─── PROVIDED MATERIAL

-- ==== Sys2Proof/Laws/KeepsBase.lean ====
section
/-!
SUPPORT. What the operations and commands of units, registers, the log, rings and regions keep (`Keeps`).
-/
namespace Sys2Proof.Laws

open Machine Safety

set_option Elab.async false

theorem State.setCh_keeps {s0 s : State} {n : Nat} {c : Channel} (h_s : Keeps s0 s) : Keeps s0 (State.setCh s n c) := by
  unfold State.setCh
  with_reducible
    refine Keeps.mk ?_ rfl rfl; assumption

theorem State.setLink_keeps {s0 s : State} {p l : Nat} {x : CxlLink} (h_s : Keeps s0 s) : Keeps s0 (State.setLink s p l x) := by
  unfold State.setLink
  with_reducible
    refine Keeps.mk ?_ rfl rfl; assumption

theorem State.setLd_keeps {s0 s : State} {p ld : Nat} {x : Ld} (h_s : Keeps s0 s) : Keeps s0 (State.setLd s p ld x) := by
  unfold State.setLd
  with_reducible
    refine Keeps.mk ?_ rfl rfl; assumption

theorem State.setQp_keeps {s0 s : State} {q : Nat} {x : Qp} (h_s : Keeps s0 s) : Keeps s0 (State.setQp s q x) := by
  unfold State.setQp
  with_reducible
    refine Keeps.mk ?_ rfl rfl; assumption

theorem State.emit_keeps {s0 s : State} {o : Out} (h_s : Keeps s0 s) : Keeps s0 (State.emit s o) := by
  unfold State.emit
  with_reducible
    refine Keeps.mk ?_ rfl rfl; assumption

theorem State.emitAll_keeps {s0 s : State} {os : List Out} (h_s : Keeps s0 s) : Keeps s0 (State.emitAll s os) := by
  unfold State.emitAll
  with_reducible
    refine Keeps.mk ?_ rfl rfl; assumption

theorem State.pushCxl_keeps {s0 s : State} {p ld log kind : Nat} {rcd : Option LogRec} {base size : Nat} (h_s : Keeps s0 s) : Keeps s0
    (State.pushCxl s p ld log kind rcd base size) := by
  unfold State.pushCxl
  with_reducible
    extract_lets +onlyGivenNames _; extract_lets +onlyGivenNames y; refine (fun _ : Keeps s0 y => ?_) ?_; clear_value y
    extract_lets +onlyGivenNames _; apply Keeps.ite; apply State.emit_keeps; assumption; assumption; unfold y; apply Keeps.ite
    apply State.setLd_keeps; assumption; apply State.setLd_keeps; assumption

theorem State.mirrorCxl_keeps {s0 s : State} {r : LogRec} (h_s : Keeps s0 s) : Keeps s0 (State.mirrorCxl s r) := by
  unfold State.mirrorCxl
  with_reducible
    extract_lets +onlyGivenNames _; extract_lets +onlyGivenNames y; refine (fun _ : Keeps s0 y => ?_) ?_; clear_value y; split
    apply Keeps.ite; assumption; refine Keeps.foldl ?_ fun _ _ _ => ?_; assumption; apply State.pushCxl_keeps; assumption; assumption
    unfold y; refine Keeps.foldl ?_ fun _ _ _ => ?_; assumption; apply State.pushCxl_keeps; assumption

theorem State.mediaEvent_keeps {s0 s : State} {dpa region : Nat} (h_s : Keeps s0 s) : Keeps s0 (State.mediaEvent s dpa region) := by
  unfold State.mediaEvent
  with_reducible
    refine Keeps.foldl ?_ fun _ _ _ => ?_; assumption; apply State.pushCxl_keeps; assumption

theorem State.platformEvent_keeps {s0 s : State} {e : PlatformEvent} (h_s : Keeps s0 s) : Keeps s0 (State.platformEvent s e) := by
  unfold State.platformEvent
  with_reducible
    apply Keeps.ite; assumption; extract_lets +onlyGivenNames _; extract_lets +onlyGivenNames _; extract_lets +onlyGivenNames _
    apply State.emit_keeps; refine Keeps.mk ?_ rfl rfl; assumption

theorem State.sensorChange_keeps {s0 s : State} {id value : Nat} (h_s : Keeps s0 s) : Keeps s0 (State.sensorChange s id value) := by
  unfold State.sensorChange
  with_reducible
    apply State.platformEvent_keeps; assumption

theorem State.stackSensor_keeps {s0 s : State} {base value : Nat} (h_s : Keeps s0 s) : Keeps s0 (State.stackSensor s base value) := by
  unfold State.stackSensor
  with_reducible
    apply Keeps.ite; assumption; apply State.sensorChange_keeps; assumption

theorem State.mirrorEvent_keeps {s0 s : State} {r : LogRec} (h_s : Keeps s0 s) : Keeps s0 (State.mirrorEvent s r) := by
  unfold State.mirrorEvent
  with_reducible
    extract_lets +onlyGivenNames y; refine (fun _ : Keeps s0 y => ?_) ?_; clear_value y; apply Keeps.ite; apply State.platformEvent_keeps
    assumption; assumption; unfold y; apply State.mirrorCxl_keeps; assumption

theorem State.fresh_keeps {s0 s : State} (h_s : Keeps s0 s) : KP s0 (State.fresh s) := by
  unfold State.fresh
  with_reducible
    apply KP.mk; refine Keeps.mk ?_ rfl rfl; assumption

──────

AIM OF THE EXERCISE: Look above for the line containing "unfold State.platformEvent". Output from there through the line containing "apply State.emit_keeps; refine", exactly and inclusively.

SOLVED PROBLEM:
  unfold State.platformEvent
  with_reducible
    apply Keeps.ite; assumption; extract_lets +onlyGivenNames _; extract_lets +onlyGivenNames _; extract_lets +onlyGivenNames _
    apply State.emit_keeps; refine Keeps.mk ?_ rfl rfl; assumption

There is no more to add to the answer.